PROBLEM REQUIREMENTS = Write the full listing out again, keeping every line exactly as it is.

PROVIDED ENTRIES =

* * *

-- ==== Sys2Proof/Syntax.lean ====
section
/-! DEFINITION. What a sender can ask of the TH16: the commands, one constructor per row of spec/opcode_table.json, and the types
of their operands. A physical input that the part does not compute (a level, a sample, a measured stamp, what a frame met on
its way) is an operand of the command that reports it. -/

namespace Sys2Proof

/-- The eight pages of a lane, in order (Table: Page map). -/
inductive LaneKind where
  | lane | smu | chain | usnd | tmr | dunc | can | eng
  deriving DecidableEq, Repr

/-- The pages that exist (Table: Page map): the header pages and the four pages of the source table. -/
inductive Page where
  | mod | forme | sess | quoin | evg | table (j : Fin 4) | reg | ptp | net | imp | chase | cal | log | sb | fix | sync | therm
  | lane (n : LaneId) (k : LaneKind) | store (n : LaneId)
  deriving DecidableEq, Repr

/-- Who makes a register write (R121, R445): a session's press, the lane engine at user or monitor privilege, or Chase. -/
inductive Writer where
  | host (k : SessId)
  | user (n : LaneId)
  | monitor (n : LaneId)
  | chase
  deriving DecidableEq, Repr

/-- A pair of interlock channels (R51): ILK_A and ILK_B of a lane, or HV_PERMIT_A and HV_PERMIT_B. -/
inductive IlkPair where
  | loop (n : LaneId)
  | permit
  deriving DecidableEq, Repr

/-- How much of a Forme transaction a command runs: all of it, or its first part, up to where FCLK stops with `sent` data words of a burst
delivered, or the rest of the one in progress (R90, R108). -/
inductive Part where
  | whole | begin (sent : Nat) | rest
  deriving DecidableEq, Repr

/-- A Forme header but for its opcode (R87); `flags` is byte 1 bits [4:0]. `mode3` is the level of FCLK when FCS# fell (R84); `part` is no
part of the header. -/
structure Hdr where
  part : Part
  mode3 : Bool
  session : SessId
  flags : BitVec 5
  addr : BitVec 16
  length : BitVec 16
  seq : BitVec 8
  hcrc : BitVec 8
  deriving DecidableEq, Repr

/-- Where FCS# rises early (Table: Outcome by truncation point). -/
inductive Trunc where
  | beforeEdge16 | inHeader | inData | tail1to3 | tail4to8
  deriving DecidableEq, Repr

/-- A half-cycle at the receiver: the instant of its peak, whether it is negative, and the height of its peak (R277). -/
structure HalfCycle where
  at_ : Nat
  neg : Bool
  peak : Nat
  deriving DecidableEq, Repr

/-- What came in at the receiver after one ultrasonic shot (R277): the half-cycles in order, and every zero crossing with its direction (true
rising); times in picoseconds from the first drive edge, heights in 1/1,023 of full scale after gain. -/
structure Shot where
  halves : List HalfCycle
  cross : List (Nat × Bool)
  deriving DecidableEq, Repr

/-- A sample record of a pod (R338). -/
structure PodRec where
  tick : BitVec 16
  x : BitVec 16
  y : BitVec 16
  z : BitVec 16
  deriving DecidableEq, Repr

/-- What the wire of a Duncol line does to one frame (R301, R302, R321, R327): DL sticks low; the bits flipped in what the lane writes after
START, byte by byte, as the pods read it; the ACK slot read wrong; the bits flipped in the read slots after it as the lane reads them.
-/
structure Wire where
  stuck : Bool
  cmd : List Byte
  ack : Bool
  reply : List Byte
  deriving DecidableEq, Repr

/-- What an upper deadline of the Duncol line belongs to (R321, R336). -/
inductive LineJob where
  | poll (k : Fin 24) (gyro : Bool)
  | event (k : Fin 24)
  | request
  | search
  | setup (k : Fin 24)
  deriving DecidableEq, Repr

/-- What stands before the payload of a received Ethernet frame (R196): its length from the destination address to the FCS, the tag control
information of an IEEE 802.1Q tag, and the source address. -/
structure EthHead where
  len : Nat
  tag : Option (BitVec 16)
  src : BitVec 48
  deriving DecidableEq, Repr

/-- The data set of an Announce that the best master comparison of IEEE 1588-2019 uses (R186). -/
structure MasterSet where
  prio1 : Nat
  cls : Nat
  accuracy : Nat
  variance : Nat
  prio2 : Nat
  gmId : Nat
  steps : Nat
  deriving DecidableEq, Repr

/-- What a received PTP message holds, as far as the part uses it (R186 to R190, R195). `kind` is the messageType; `origin` is the
master's time-stamp and `corr` the correctionField, in nanoseconds; `cap` says which receive capture of Chase's ring is this
frame's, counted back from the newest (R189); `logInt` is logMessageInterval; `flags` are bits 0 LEAP61, 1 LEAP59, 2 UTC offset valid,
3 PTP timescale. -/
structure PtpMsg where
  head : EthHead
  domain : Nat
  sdo : Nat
  version : Nat
  udp : Bool
  kind : Nat
  malformed : Bool
  seq : Nat
  twoStep : Bool
  logInt : Int
  origin : Int
  corr : Int
  cap : Nat
  clockId : Nat
  port : Nat
  set : MasterSet
  utc : Int
  flags : Nat
  deriving DecidableEq, Repr

/-- How an attempt of the fixture controller ended (R495 to R498): good with the bytes read; its address NAKed; a data byte NAKed;
no ACK within the write cycle; stretched too long; arbitration lost or a foreign START; the bus clear failed (after `clears`
bus clears) or freed the bus; the fixture gone. `clears` counts the bus clears before and in the attempt. -/
inductive FixEnd where
  | good (data : List Byte) (clears : Nat) | nakAddr (clears : Nat) | nakData (clears : Nat) | writeCycle (clears : Nat)
  | stretch (clears : Nat) | lost (clears : Nat) | stuck (clears : Nat) | gone
  deriving DecidableEq, Repr
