-- ==== Sys2Proof/Decode.lean ====
section
/-! DEFINITION. The commands that a word spells by the bits of spec/opcode_table.json: the table gives no row any bits. -/

namespace Sys2Proof

/-- No row of the table has bits, so no word of any width spells a command. -/
def decodeTableWord (_nbits _w : Nat) : Option Instr := none

end Sys2Proof
end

* * *

ANSWER TO THE EXERCISE =
-- ==== Sys2Proof/Syntax.lean ====
section
/-! DEFINITION. What a sender can ask of the TH16: the commands, one constructor per row of spec/opcode_table.json, and the types
of their operands. A physical input that the part does not compute (a level, a sample, a measured stamp, what a frame met on
its way) is an operand of the command that reports it. -/

namespace Sys2Proof

/-- The eight pages of a lane, in order (Table: Page map). -/
inductive LaneKind where
  | lane | smu | chain | usnd | tmr | dunc | can | eng
  deriving DecidableEq, Repr

/-- The pages that exist (Table: Page map): the header pages and the four pages of the source table. -/
inductive Page where
  | mod | forme | sess | quoin | evg | table (j : Fin 4) | reg | ptp | net | imp | chase | cal | log | sb | fix | sync | therm
  | lane (n : LaneId) (k : LaneKind) | store (n : LaneId)
  deriving DecidableEq, Repr

/-- Who makes a register write (R121, R445): a session's press, the lane engine at user or monitor privilege, or Chase. -/
inductive Writer where
  | host (k : SessId)
  | user (n : LaneId)
  | monitor (n : LaneId)
  | chase
  deriving DecidableEq, Repr

/-- A pair of interlock channels (R51): ILK_A and ILK_B of a lane, or HV_PERMIT_A and HV_PERMIT_B. -/
inductive IlkPair where
  | loop (n : LaneId)
  | permit
  deriving DecidableEq, Repr

/-- How much of a Forme transaction a command runs: all of it, or its first part, up to where FCLK stops with `sent` data words of a burst
delivered, or the rest of the one in progress (R90, R108). -/
inductive Part where
  | whole | begin (sent : Nat) | rest
  deriving DecidableEq, Repr

/-- A Forme header but for its opcode (R87); `flags` is byte 1 bits [4:0]. `mode3` is the level of FCLK when FCS# fell (R84); `part` is no
part of the header. -/
structure Hdr where
  part : Part
  mode3 : Bool
  session : SessId
  flags : BitVec 5
  addr : BitVec 16
  length : BitVec 16
  seq : BitVec 8
  hcrc : BitVec 8
  deriving DecidableEq, Repr

/-- Where FCS# rises early (Table: Outcome by truncation point). -/
inductive Trunc where
  | beforeEdge16 | inHeader | inData | tail1to3 | tail4to8
  deriving DecidableEq, Repr

/-- A half-cycle at the receiver: the instant of its peak, whether it is negative, and the height of its peak (R277). -/
structure HalfCycle where
  at_ : Nat
  neg : Bool
  peak : Nat
  deriving DecidableEq, Repr

/-- What came in at the receiver after one ultrasonic shot (R277): the half-cycles in order, and every zero crossing with its direction (true
rising); times in picoseconds from the first drive edge, heights in 1/1,023 of full scale after gain. -/
structure Shot where
  halves : List HalfCycle
  cross : List (Nat × Bool)
  deriving DecidableEq, Repr

/-- A sample record of a pod (R338). -/
structure PodRec where
  tick : BitVec 16
  x : BitVec 16
  y : BitVec 16
  z : BitVec 16
  deriving DecidableEq, Repr

/-- What the wire of a Duncol line does to one frame (R301, R302, R321, R327): DL sticks low; the bits flipped in what the lane writes after
START, byte by byte, as the pods read it; the ACK slot read wrong; the bits flipped in the read slots after it as the lane reads them.
-/
structure Wire where
  stuck : Bool
  cmd : List Byte
  ack : Bool
  reply : List Byte
  deriving DecidableEq, Repr

/-- What an upper deadline of the Duncol line belongs to (R321, R336). -/
inductive LineJob where
  | poll (k : Fin 24) (gyro : Bool)
  | event (k : Fin 24)
  | request
  | search
  | setup (k : Fin 24)
  deriving DecidableEq, Repr

/-- What stands before the payload of a received Ethernet frame (R196): its length from the destination address to the FCS, the tag control
information of an IEEE 802.1Q tag, and the source address. -/
structure EthHead where
  len : Nat
  tag : Option (BitVec 16)
  src : BitVec 48
  deriving DecidableEq, Repr

/-- The data set of an Announce that the best master comparison of IEEE 1588-2019 uses (R186). -/
structure MasterSet where
  prio1 : Nat
  cls : Nat
  accuracy : Nat
  variance : Nat
  prio2 : Nat
  gmId : Nat
  steps : Nat
  deriving DecidableEq, Repr

/-- What a received PTP message holds, as far as the part uses it (R186 to R190, R195). `kind` is the messageType; `origin` is the
master's time-stamp and `corr` the correctionField, in nanoseconds; `cap` says which receive capture of Chase's ring is this
frame's, counted back from the newest (R189); `logInt` is logMessageInterval; `flags` are bits 0 LEAP61, 1 LEAP59, 2 UTC offset valid,
3 PTP timescale. -/
structure PtpMsg where
  head : EthHead
  domain : Nat
  sdo : Nat
  version : Nat
  udp : Bool
  kind : Nat
  malformed : Bool
  seq : Nat
  twoStep : Bool
  logInt : Int
  origin : Int
  corr : Int
  cap : Nat
  clockId : Nat
  port : Nat
  set : MasterSet
  utc : Int
  flags : Nat
  deriving DecidableEq, Repr

/-- How an attempt of the fixture controller ended (R495 to R498): good with the bytes read; its address NAKed; a data byte NAKed;
no ACK within the write cycle; stretched too long; arbitration lost or a foreign START; the bus clear failed (after `clears`
bus clears) or freed the bus; the fixture gone. `clears` counts the bus clears before and in the attempt. -/
inductive FixEnd where
  | good (data : List Byte) (clears : Nat) | nakAddr (clears : Nat) | nakData (clears : Nat) | writeCycle (clears : Nat)
  | stretch (clears : Nat) | lost (clears : Nat) | stuck (clears : Nat) | gone
  deriving DecidableEq, Repr
-- ==== Sys2Proof/Decode.lean ====
section
/-! DEFINITION. The commands that a word spells by the bits of spec/opcode_table.json: the table gives no row any bits. -/

namespace Sys2Proof

/-- No row of the table has bits, so no word of any width spells a command. -/
def decodeTableWord (_nbits _w : Nat) : Option Instr := none

end Sys2Proof
end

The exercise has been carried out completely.